Segment Open

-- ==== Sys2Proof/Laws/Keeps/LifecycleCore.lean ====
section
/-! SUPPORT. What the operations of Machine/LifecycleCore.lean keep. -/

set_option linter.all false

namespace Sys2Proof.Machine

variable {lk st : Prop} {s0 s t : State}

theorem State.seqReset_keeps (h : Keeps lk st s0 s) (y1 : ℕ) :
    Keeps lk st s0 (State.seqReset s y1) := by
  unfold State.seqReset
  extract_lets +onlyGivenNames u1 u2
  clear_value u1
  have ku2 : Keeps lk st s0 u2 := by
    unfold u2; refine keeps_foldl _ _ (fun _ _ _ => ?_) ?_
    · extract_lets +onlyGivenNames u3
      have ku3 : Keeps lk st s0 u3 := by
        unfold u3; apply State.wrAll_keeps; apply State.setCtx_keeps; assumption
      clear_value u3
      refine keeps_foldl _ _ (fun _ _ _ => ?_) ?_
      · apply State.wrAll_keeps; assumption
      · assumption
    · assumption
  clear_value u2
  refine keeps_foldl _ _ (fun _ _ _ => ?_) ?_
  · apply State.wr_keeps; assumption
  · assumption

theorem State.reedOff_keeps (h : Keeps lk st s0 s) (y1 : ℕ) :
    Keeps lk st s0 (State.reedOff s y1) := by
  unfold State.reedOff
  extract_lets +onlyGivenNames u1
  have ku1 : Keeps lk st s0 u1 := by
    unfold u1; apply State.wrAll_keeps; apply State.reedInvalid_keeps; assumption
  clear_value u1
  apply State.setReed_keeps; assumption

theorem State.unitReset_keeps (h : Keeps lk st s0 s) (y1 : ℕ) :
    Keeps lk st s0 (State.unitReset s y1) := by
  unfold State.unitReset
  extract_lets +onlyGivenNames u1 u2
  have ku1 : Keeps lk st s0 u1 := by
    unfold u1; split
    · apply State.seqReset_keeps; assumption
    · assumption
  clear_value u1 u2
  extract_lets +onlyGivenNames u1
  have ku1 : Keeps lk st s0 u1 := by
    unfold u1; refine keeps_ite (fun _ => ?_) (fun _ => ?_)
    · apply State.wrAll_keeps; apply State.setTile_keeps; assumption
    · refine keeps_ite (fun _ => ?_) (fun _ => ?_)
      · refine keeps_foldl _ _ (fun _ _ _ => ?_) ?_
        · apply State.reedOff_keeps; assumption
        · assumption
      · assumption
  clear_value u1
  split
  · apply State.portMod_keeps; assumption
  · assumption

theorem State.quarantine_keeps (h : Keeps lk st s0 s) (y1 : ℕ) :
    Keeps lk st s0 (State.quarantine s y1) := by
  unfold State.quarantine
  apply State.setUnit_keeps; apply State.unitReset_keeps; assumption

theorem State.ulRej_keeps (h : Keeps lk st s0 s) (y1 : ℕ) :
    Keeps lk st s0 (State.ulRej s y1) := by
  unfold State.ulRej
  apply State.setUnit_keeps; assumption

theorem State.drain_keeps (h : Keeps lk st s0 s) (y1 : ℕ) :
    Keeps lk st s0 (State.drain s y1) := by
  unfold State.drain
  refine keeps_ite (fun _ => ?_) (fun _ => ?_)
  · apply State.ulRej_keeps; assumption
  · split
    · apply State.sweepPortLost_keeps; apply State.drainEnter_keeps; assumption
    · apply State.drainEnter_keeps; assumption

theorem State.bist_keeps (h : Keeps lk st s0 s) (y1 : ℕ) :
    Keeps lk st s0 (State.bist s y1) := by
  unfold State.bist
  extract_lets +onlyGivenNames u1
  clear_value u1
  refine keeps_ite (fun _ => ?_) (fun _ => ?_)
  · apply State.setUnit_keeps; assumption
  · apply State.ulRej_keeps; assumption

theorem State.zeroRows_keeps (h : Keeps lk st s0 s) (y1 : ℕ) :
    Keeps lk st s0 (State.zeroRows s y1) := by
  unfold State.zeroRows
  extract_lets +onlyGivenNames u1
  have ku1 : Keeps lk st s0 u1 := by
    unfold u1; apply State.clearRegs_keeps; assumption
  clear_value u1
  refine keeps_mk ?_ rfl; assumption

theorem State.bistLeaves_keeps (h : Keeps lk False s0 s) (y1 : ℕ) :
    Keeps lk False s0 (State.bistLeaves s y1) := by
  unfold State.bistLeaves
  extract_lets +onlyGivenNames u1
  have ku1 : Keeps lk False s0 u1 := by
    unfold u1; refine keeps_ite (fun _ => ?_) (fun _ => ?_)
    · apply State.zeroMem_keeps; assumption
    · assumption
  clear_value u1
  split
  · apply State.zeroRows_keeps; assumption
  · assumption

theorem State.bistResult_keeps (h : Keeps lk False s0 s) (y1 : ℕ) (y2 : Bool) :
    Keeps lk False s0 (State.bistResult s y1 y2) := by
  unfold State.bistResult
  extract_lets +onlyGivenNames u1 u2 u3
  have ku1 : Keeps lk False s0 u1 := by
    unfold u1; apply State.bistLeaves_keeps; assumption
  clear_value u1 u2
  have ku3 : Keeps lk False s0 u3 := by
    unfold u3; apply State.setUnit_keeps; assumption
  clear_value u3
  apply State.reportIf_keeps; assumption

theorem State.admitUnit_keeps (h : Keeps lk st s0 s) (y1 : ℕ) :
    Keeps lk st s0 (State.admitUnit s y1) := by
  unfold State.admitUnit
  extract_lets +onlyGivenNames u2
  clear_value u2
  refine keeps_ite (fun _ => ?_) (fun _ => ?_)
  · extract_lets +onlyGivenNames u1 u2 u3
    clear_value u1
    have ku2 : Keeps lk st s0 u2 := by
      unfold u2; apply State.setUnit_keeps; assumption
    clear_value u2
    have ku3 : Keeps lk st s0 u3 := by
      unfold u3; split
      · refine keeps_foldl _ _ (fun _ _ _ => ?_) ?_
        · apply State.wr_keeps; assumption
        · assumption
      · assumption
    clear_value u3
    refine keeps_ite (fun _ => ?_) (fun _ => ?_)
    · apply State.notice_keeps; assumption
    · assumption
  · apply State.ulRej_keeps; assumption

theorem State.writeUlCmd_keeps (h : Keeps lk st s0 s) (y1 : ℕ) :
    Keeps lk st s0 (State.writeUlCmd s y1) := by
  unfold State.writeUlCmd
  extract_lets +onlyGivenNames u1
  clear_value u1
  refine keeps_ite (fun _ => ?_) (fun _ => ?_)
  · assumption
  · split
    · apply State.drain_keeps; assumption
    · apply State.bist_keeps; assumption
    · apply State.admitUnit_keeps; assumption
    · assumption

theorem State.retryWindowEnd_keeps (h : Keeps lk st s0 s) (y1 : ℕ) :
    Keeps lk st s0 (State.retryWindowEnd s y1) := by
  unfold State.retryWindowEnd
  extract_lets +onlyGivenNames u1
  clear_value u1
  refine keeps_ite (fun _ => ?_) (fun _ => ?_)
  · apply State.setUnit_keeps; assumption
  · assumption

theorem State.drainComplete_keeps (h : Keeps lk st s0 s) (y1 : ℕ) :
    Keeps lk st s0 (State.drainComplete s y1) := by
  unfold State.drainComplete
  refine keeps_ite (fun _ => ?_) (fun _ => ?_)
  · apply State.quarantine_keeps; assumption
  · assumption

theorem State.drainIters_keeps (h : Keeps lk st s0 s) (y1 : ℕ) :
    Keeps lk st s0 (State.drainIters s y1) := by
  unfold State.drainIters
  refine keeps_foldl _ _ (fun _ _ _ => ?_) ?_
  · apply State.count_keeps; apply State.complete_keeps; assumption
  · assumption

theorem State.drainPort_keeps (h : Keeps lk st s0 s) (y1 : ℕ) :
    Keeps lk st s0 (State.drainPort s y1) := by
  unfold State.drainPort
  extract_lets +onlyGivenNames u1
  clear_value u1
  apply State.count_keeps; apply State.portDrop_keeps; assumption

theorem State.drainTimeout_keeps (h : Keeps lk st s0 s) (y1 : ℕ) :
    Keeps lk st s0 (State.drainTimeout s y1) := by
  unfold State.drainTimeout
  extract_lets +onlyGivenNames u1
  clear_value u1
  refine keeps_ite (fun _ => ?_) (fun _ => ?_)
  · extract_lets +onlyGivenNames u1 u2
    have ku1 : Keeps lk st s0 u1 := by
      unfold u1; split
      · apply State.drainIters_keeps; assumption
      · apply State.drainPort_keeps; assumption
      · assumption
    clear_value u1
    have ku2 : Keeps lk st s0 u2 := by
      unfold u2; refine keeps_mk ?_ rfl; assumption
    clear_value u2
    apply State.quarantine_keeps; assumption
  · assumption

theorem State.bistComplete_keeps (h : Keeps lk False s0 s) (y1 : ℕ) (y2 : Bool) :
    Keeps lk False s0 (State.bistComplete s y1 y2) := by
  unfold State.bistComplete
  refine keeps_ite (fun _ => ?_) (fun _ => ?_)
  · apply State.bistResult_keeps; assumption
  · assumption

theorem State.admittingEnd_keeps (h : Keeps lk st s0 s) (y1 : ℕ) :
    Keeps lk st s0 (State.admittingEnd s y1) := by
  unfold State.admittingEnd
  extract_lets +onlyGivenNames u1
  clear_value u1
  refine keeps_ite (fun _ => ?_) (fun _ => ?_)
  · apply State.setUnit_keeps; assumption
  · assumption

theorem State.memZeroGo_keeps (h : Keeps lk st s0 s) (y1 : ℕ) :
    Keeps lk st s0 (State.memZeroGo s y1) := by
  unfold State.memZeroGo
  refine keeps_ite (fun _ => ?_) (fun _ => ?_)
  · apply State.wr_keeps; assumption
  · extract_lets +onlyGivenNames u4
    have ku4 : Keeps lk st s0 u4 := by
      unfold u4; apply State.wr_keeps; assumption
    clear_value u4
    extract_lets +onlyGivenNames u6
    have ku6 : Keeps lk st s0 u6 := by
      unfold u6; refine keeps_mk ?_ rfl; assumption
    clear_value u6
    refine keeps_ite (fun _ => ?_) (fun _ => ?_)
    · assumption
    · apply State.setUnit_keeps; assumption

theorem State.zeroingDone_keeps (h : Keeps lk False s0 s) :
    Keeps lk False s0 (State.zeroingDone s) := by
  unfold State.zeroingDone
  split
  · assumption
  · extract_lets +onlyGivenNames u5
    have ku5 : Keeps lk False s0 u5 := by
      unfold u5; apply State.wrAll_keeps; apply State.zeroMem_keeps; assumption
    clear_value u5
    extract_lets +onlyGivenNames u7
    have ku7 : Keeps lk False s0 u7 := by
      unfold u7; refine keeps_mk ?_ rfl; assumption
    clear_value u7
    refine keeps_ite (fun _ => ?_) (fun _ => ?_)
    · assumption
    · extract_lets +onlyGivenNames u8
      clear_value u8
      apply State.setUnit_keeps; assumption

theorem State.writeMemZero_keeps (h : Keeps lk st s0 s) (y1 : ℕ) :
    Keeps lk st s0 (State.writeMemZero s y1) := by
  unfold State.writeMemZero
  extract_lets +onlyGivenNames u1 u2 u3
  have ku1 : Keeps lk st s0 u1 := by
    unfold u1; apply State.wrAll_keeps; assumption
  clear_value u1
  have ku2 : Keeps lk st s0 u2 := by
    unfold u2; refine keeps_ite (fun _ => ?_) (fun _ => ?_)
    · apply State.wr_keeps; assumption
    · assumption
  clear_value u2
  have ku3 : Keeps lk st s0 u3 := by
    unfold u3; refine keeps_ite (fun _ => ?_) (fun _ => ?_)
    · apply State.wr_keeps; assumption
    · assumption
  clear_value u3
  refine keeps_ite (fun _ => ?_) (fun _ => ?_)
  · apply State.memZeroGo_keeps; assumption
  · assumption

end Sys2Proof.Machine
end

Segment Closed

▸ **REQUIREMENT**: Transcribe the records above from the line holding "unfold State.ulRej" down to the line holding "apply State.sweepPortLost_keeps; apply", inclusive, without adding anything.

▸ **SOLUTION FOR THIS EXERCISE**:
  unfold State.ulRej
  apply State.setUnit_keeps; assumption

theorem State.drain_keeps (h : Keeps lk st s0 s) (y1 : ℕ) :
    Keeps lk st s0 (State.drain s y1) := by
  unfold State.drain
  refine keeps_ite (fun _ => ?_) (fun _ => ?_)
  · apply State.ulRej_keeps; assumption
  · split
    · apply State.sweepPortLost_keeps; apply State.drainEnter_keeps; assumption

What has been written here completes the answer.